The winner of the Rubio-Cruz immigration fight? Donald Trump

Open warfare between Marco Rubio and Ted Cruz broke out during Tuesday’s debate. The topics were (1) intelligence gathering to protect the national security and (2) immigration.

As I wrote immediately after the debate, it’s the immigration clash that will count most. Both issues matter greatly to Republican voters, but disagreements about immigration matter more than disputes about particular data collection methods.

This is why Rubio was desperate to claim that his immigration dispute with Cruz is minimal. He attempted to do so by pointing to an amendment Cruz proposed that would have enabled illegal immigrants to obtain legal status. Cruz countered that his amendment was, in effect, a poison pill designed to kill Rubio’s Gang of Eight proposal and demonstrate its hypocrisy.

When this dispute began simmering, I bought Cruz’s “poison pill” defense. Since then, statements Cruz made in 2013, when the immigration bill was still alive, have come to light that strongly suggest the Texas Senator truly wanted illegal immigrants to have a path to legalization (other than leaving the U.S. and starting over). Indeed, during an interview with Bret Baier, the normally silver-tongued Cruz became nearly tongue-tied trying to explain away one such statement.

However, Rubio is still the loser of this debate. Unlike the Florida man, Cruz never co-sponsored immigration reform with Chuck Schumer, but instead opposed that legislation. And Cruz, though he seems to have favored amnesty (in the sense of a path to legalization), never favored a path to citizenship, as Rubio did. To me, and probably a great many other Republicans, granting citizenship to those who violated our immigration laws is significantly more egregious than permitting them to remain here with legal status.

But this doesn’t mean Cruz is the winner. Why? Because Donald Trump has insisted that illegal immigrants can never become legal unless they leave the country. This is a harder line position than what Cruz favored in 2013.
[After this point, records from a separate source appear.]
theorem StepInvariant.transact {P : State → Prop} (hP : StepInvariant P) {w : PortWords}
    {s t : State} (hs : P s) (h : transact w s = .next t) : P t := by
  obtain ⟨-, rfl⟩ | ⟨-, c, rfl⟩ | ⟨hf, i, p, -, hp, rfl⟩ := transact_cases h
  · exact hs
  · exact hP.fault c s hs
  · exact hP.rule hf hp hs

theorem StepInvariant.perform {P : State → Prop} (hP : StepInvariant P) {a : HostAction}
    {s t : State} (hs : P s) (h : perform a s = .next t) : P t := by
  cases a with
  | transact w => exact hP.transact hs h
  | assertReset => cases h; exact hP.reset s hs
  | drainTel => cases h; exact hP.queues s.tel.tail s.ftx s hs
  | drainFtx => cases h; exact hP.queues s.tel s.ftx.tail s hs

theorem StepInvariant.step {P : State → Prop} (hP : StepInvariant P) {s t : State} (hs : P s)
    (h : step s = .next t) : P t := by
  obtain ⟨-, rfl⟩ | ⟨a, rest, -, ha⟩ := step_cases h
  · exact hs
  · exact hP.perform (hP.host rest s hs) ha

theorem runFor_succ {s t : State} (n : Nat) (h : step s = .next t) :
    runFor (n + 1) s = runFor n t := by
  simp only [runFor, Host.Core.run]
  rw [show Sys2Proof.core.step s = .next t from h]

theorem transact_next (w : PortWords) (s : State) : ∃ t, transact w s = .next t := by
  unfold transact
  split
  · exact ⟨_, rfl⟩
  · split
    · exact ⟨_, rfl⟩
    · exact exec_next _ s

theorem perform_next (a : HostAction) (s : State) : ∃ t, perform a s = .next t := by
  cases a with
  | transact w => exact transact_next w s
  | assertReset | drainTel | drainFtx => exact ⟨_, rfl⟩

/-- Every step answers a next state (R190, R195). -/
theorem step_next (s : State) : ∃ t, step s = .next t := by
  cases h : s.host with
  | nil => exact ⟨s, by simp [step, takeAction, h]⟩
  | cons a rest => rw [step_of_host h]; exact perform_next a _

theorem StepInvariant.runFor {P : State → Prop} (hP : StepInvariant P) (n : Nat) {s t : State}
    (hs : P s) (h : runFor n s = .next t) : P t := by
  induction n generalizing s with
  | zero => cases h; exact hs
  | succ n ih =>
    obtain ⟨u, hu⟩ := step_next s
    rw [runFor_succ n hu] at h
    exact ih (hP.step hs hu) h

/-! ### The invariants of R41 -/

theorem inv_resetWith (c : Config) : (State.resetWith c).Inv where
  idx_le := Nat.zero_le _
  fault_iff_code := ⟨nofun, fun h => absurd rfl h⟩
  code_known := Nat.zero_le _

theorem PortFaultCode.code_ne_zero (c : PortFaultCode) : c.code ≠ 0 := by
  cases c <;> decide

theorem PortFaultCode.code_le (c : PortFaultCode) : c.code.toNat ≤ 4 := by
  cases c <;> decide

theorem State.Inv.raisePortFault {s : State} (h : s.Inv) (c : PortFaultCode) :
    (s.raisePortFault c).Inv := by
  have hcode : (s.raisePortFault c).faultCode ≠ 0 ∧ (s.raisePortFault c).faultCode.toNat ≤ 4 := by
    rw [State.raisePortFault_faultCode]
    split
    · exact ⟨c.code_ne_zero, c.code_le⟩
    · exact ⟨by assumption, h.code_known⟩
  exact ⟨h.idx_le, iff_of_true rfl hcode.1, hcode.2⟩

theorem State.Inv.ruleOf {s : State} (h : s.Inv) (i : Instr) : (ruleOf i s).Inv := by
  obtain ⟨hf, hc⟩ | heq := ruleOf_fault_cases i s
  · exact ⟨ruleOf_idx_le i h.idx_le, hf ▸ hc ▸ h.fault_iff_code, hc ▸ h.code_known⟩
  · exact heq ▸ h.raisePortFault .batchOverflow

/-- A state's invariants speak of `idx`, the fault flag and its code alone. -/
theorem State.Inv.of_eq {s t : State} (h : s.Inv) (hi : t.idx = s.idx) (hf : t.fault = s.fault)
    (hc : t.faultCode = s.faultCode) : t.Inv :=
  ⟨hi ▸ h.idx_le, hf ▸ hc ▸ h.fault_iff_code, hc ▸ h.code_known⟩

theorem stepInvariant_inv : StepInvariant State.Inv where
  rule _ _ h := h.ruleOf _
  fault c _ h := h.raisePortFault c
  reset s _ := (inv_resetWith s.cfg).of_eq rfl rfl rfl
  queues _ _ _ h := h.of_eq rfl rfl rfl
  host _ _ h := h.of_eq rfl rfl rfl

/-- Settles O52: every part of a step keeps the invariants of R41. -/
theorem stepKeepsInvariants : Obligations.StepKeepsInvariants :=
  fun _ _ hs h => stepInvariant_inv.step hs h

end Sys2Proof.Machine
end

section
namespace Sys2Proof.Machine

/-! ### Reset and the parameters -/

/-- Settles O12: the reset state is written out field by field in the model. -/
theorem resetValues : Obligations.ResetValues :=
  ⟨fun _ => rfl, rfl, rfl, rfl, rfl, rfl, rfl, rfl⟩

/-- A given value of the build parameters is kept by every part of a step (R39). -/
theorem stepInvariant_cfg (c : Config) : StepInvariant fun s => s.cfg = c where
  rule _ _ h := (ruleOf_cfg _ _).trans h
  fault _ _ h := h
  reset _ h := h
  queues _ _ _ h := h
  host _ _ h := h

/-- Settles O15. -/
theorem parametersNeverChange : Obligations.ParametersNeverChange :=
  fun s _ h => (stepInvariant_cfg s.cfg).step rfl h

/-- Settles O51: at reset `idx` is 0 and the phase is IDLE, so the two frame invariants ask nothing. -/
theorem invariantsAtReset : Obligations.InvariantsAtReset :=
  fun c => ⟨inv_resetWith c, fun h => absurd rfl h, fun h => absurd rfl h⟩

/-! ### The input and output channels -/

theorem phase_of_phaseAfter_rxByte {p q : Phase} (h : phaseAfter .rxByte p = some q) : p = .rx := by
  cases p <;> cases h
  rfl

/-- Settles O25: of the three things a transaction can do only a rule writes the input, of the rules
only RX_BYTE's, and of its cases only the footer at `idx` 24. -/
theorem inputChangesOnlyOnCompletion : Obligations.InputChangesOnlyOnCompletion := by
  intro w s t h
  obtain ⟨-, rfl⟩ | ⟨-, c, rfl⟩ | ⟨hf, i, p, hd, hp, rfl⟩ := transact_cases h
  · exact .inl ⟨rfl, rfl, rfl⟩
  · exact .inl ⟨rfl, rfl, rfl⟩
  · cases i with
    | rxByte b =>
      by_cases hc : s.idx = 24 ∧ b = s.cfg.footer
      · obtain ⟨hi, rfl⟩ := hc
        exact .inr ⟨hf, phase_of_phaseAfter_rxByte hp, hi, hd, syncByte_input_of_footer hi rfl⟩
      · exact .inl (syncByte_input_of_incomplete hc)
    | _ => exact .inl (ruleOf_input_of_ne_rxByte (by simp) s)

/-- Settles O46. -/
theorem outputChangesOnlyAtTickEnd : Obligations.OutputChangesOnlyAtTickEnd := by
  intro w s t h hne
  obtain ⟨-, rfl⟩ | ⟨-, c, rfl⟩ | ⟨-, i, -, hd, -, rfl⟩ := transact_cases h
  · exact absurd rfl hne
  · exact absurd rfl hne
  · by_cases hi : i = .tickEnd
    · exact hi ▸ hd
    · exact absurd (ruleOf_outCh_of_ne_tickEnd hi s) hne

/-! ### The override table -/

/-- Apply leaves a record alone, or deactivates one whose lifetime has passed (R150). -/
theorem settledRecord_cases (s : State) (i : Fin 16) :
    settledRecord s i = s.ov[i]
      ∨ (s.ov[i].active = true ∧ s.cfg.ovrLifeMs < s.now - s.ov[i].setAt
        ∧ settledRecord s i
          = { active := false, value := s.ov[i].value, setAt := s.ov[i].setAt }) := by
  cases he : s.expired i
  · exact .inl (by simp [settledRecord, he])
  · have h := he
    obtain ⟨hact, hlife⟩ := Bool.and_eq_true_iff.1 h
    exact .inr ⟨hact, of_decide_eq_true hlife, by simp [settledRecord, he]⟩

/-- Settles O42: every other rule leaves `ov` as it is. -/
theorem onlyCommandsAndExpiryWriteTable : Obligations.OnlyCommandsAndExpiryWriteTable := by
  intro w s t h hne
  obtain ⟨-, rfl⟩ | ⟨-, c, rfl⟩ | ⟨-, i, -, hd, -, rfl⟩ := transact_cases h
  · exact absurd rfl hne
  · exact absurd rfl hne
  · refine ⟨i, hd, ?_⟩
    cases i with
    | tickBegin | setmBegin | setmEnd | status => exact absurd rfl hne
    | rxByte b => exact absurd (syncByte_ov s b) hne
    | set n v => exact .inl ⟨n, v, rfl⟩
    | setmItem n v => exact .inr (.inl ⟨n, v, rfl⟩)
    | clear n => exact .inr (.inr (.inl ⟨n, rfl⟩))
    | clearAll => exact .inr (.inr (.inr (.inl rfl)))
    | tickEnd =>
      refine .inr (.inr (.inr (.inr ⟨rfl, fun k => ?_⟩)))
      simpa [ruleOf_tickEnd_eq] using settledRecord_cases s k

/-! ### The notification time -/

/-- No event of the list reports a disconnection. -/
def NoDisconnect (l : List Event) : Prop := ∀ t, Event.status t false ∉ l

theorem noDisconnect_nil : NoDisconnect [] := fun _ => List.not_mem_nil

theorem noDisconnect_singleton {e : Event} (h : ∀ t, Event.status t false ≠ e) :
    NoDisconnect [e] :=
  fun t hm => h t (List.mem_singleton.1 hm)

theorem noDisconnect_rejection (op : Op) (n v : Int) : NoDisconnect [rejection op n v] :=
  noDisconnect_singleton fun _ => by unfold rejection; split <;> nofun

/-- The synchronizer's only event is the Connected status (R127). -/
theorem syncByte_tel (s : State) (b : Byte) :
    (s.syncByte b).tel = s.tel ∨ (s.syncByte b).tel = s.tel ++ [.status s.now true] := by
  obtain h | ⟨h0, h⟩ | h | h := idx_cases s.idx
  · by_cases hb : b = s.cfg.header
    · simp [syncByte_of_header h hb]
    · simp [syncByte_of_noHeader h hb]
  · simp [syncByte_of_filling h0 h, State.storeByte]
  · by_cases hb : b = s.cfg.footer
    · cases hc : s.connected <;>
        simp [syncByte_of_footer h hb, frameComplete_eq, State.storeByte, hc]
    · simp [syncByte_of_noFooter h hb, State.storeByte]
  · simp [syncByte_of_stray h]

/-- The rules other than TICK_END's append no report of a disconnection. -/
theorem ruleOf_tel_of_ne_tickEnd {i : Instr} (h : i ≠ .tickEnd) (s : State) :
    ∃ l, (ruleOf i s).tel = s.tel ++ l ∧ NoDisconnect l := by
  cases i with
  | tickEnd => exact absurd rfl h
  | tickBegin | setmBegin => exact ⟨[], (List.append_nil _).symm, noDisconnect_nil⟩
  | setmEnd | status => exact ⟨_, rfl, noDisconnect_singleton (by simp)⟩
  | clearAll =>
    exact ⟨[.allCleared s.now], by simp [ruleOf, deactivateAll_eq],
      noDisconnect_singleton (by simp)⟩
  | rxByte b =>
    obtain ht | ht := syncByte_tel s b
    · exact ⟨[], by simpa [ruleOf] using ht, noDisconnect_nil⟩
    · exact ⟨_, ht, noDisconnect_singleton (by simp)⟩
  | set n v =>
    by_cases hv : validSet n v = true
    · exact ⟨[.channelSet n.toNat (truncChan v) s.now], by rw [ruleOf, ruleSet_of_valid s hv]; rfl,
        noDisconnect_singleton (by simp)⟩
    · exact ⟨[rejection .set n v], by rw [ruleOf, ruleSet_of_invalid s hv]; rfl,
        noDisconnect_rejection _ n v⟩
  | setmItem n v =>
    by_cases hv : validSet n v = true
    · refine ⟨[], ?_, noDisconnect_nil⟩
      by_cases hc : s.batchCount = 0xFFFFFFFF
      · simp [ruleOf, ruleSetmItem_of_full hv hc]
      · simp [ruleOf, ruleSetmItem_of_valid hv hc, State.activate]
    · exact ⟨[rejection .setmItem n v], by rw [ruleOf, ruleSetmItem_of_invalid s hv]; rfl,
        noDisconnect_rejection _ n v⟩
  | clear n =>
    by_cases hv : validCh n = true
    · exact ⟨[.channelCleared n.toNat s.now], by rw [ruleOf, ruleClear_of_valid s hv]; rfl,
        noDisconnect_singleton (by simp)⟩
    · exact ⟨[.error .invalidChannel Op.clear.code n], by rw [ruleOf, ruleClear_of_invalid s hv]; rfl,
        noDisconnect_singleton (by simp)⟩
For the first time, Cruz seems vulnerable to his right on the key issue of immigration. And he’s vulnerable to the frontrunner in the race.

Cruz, though, has probably understood for some time that his prospects depend on Trump faltering at some stage. For now, his campaign will probably be satisfied if he has struck a major blow against Rubio, the candidate most likely to stand his way if the Trump bubble bursts.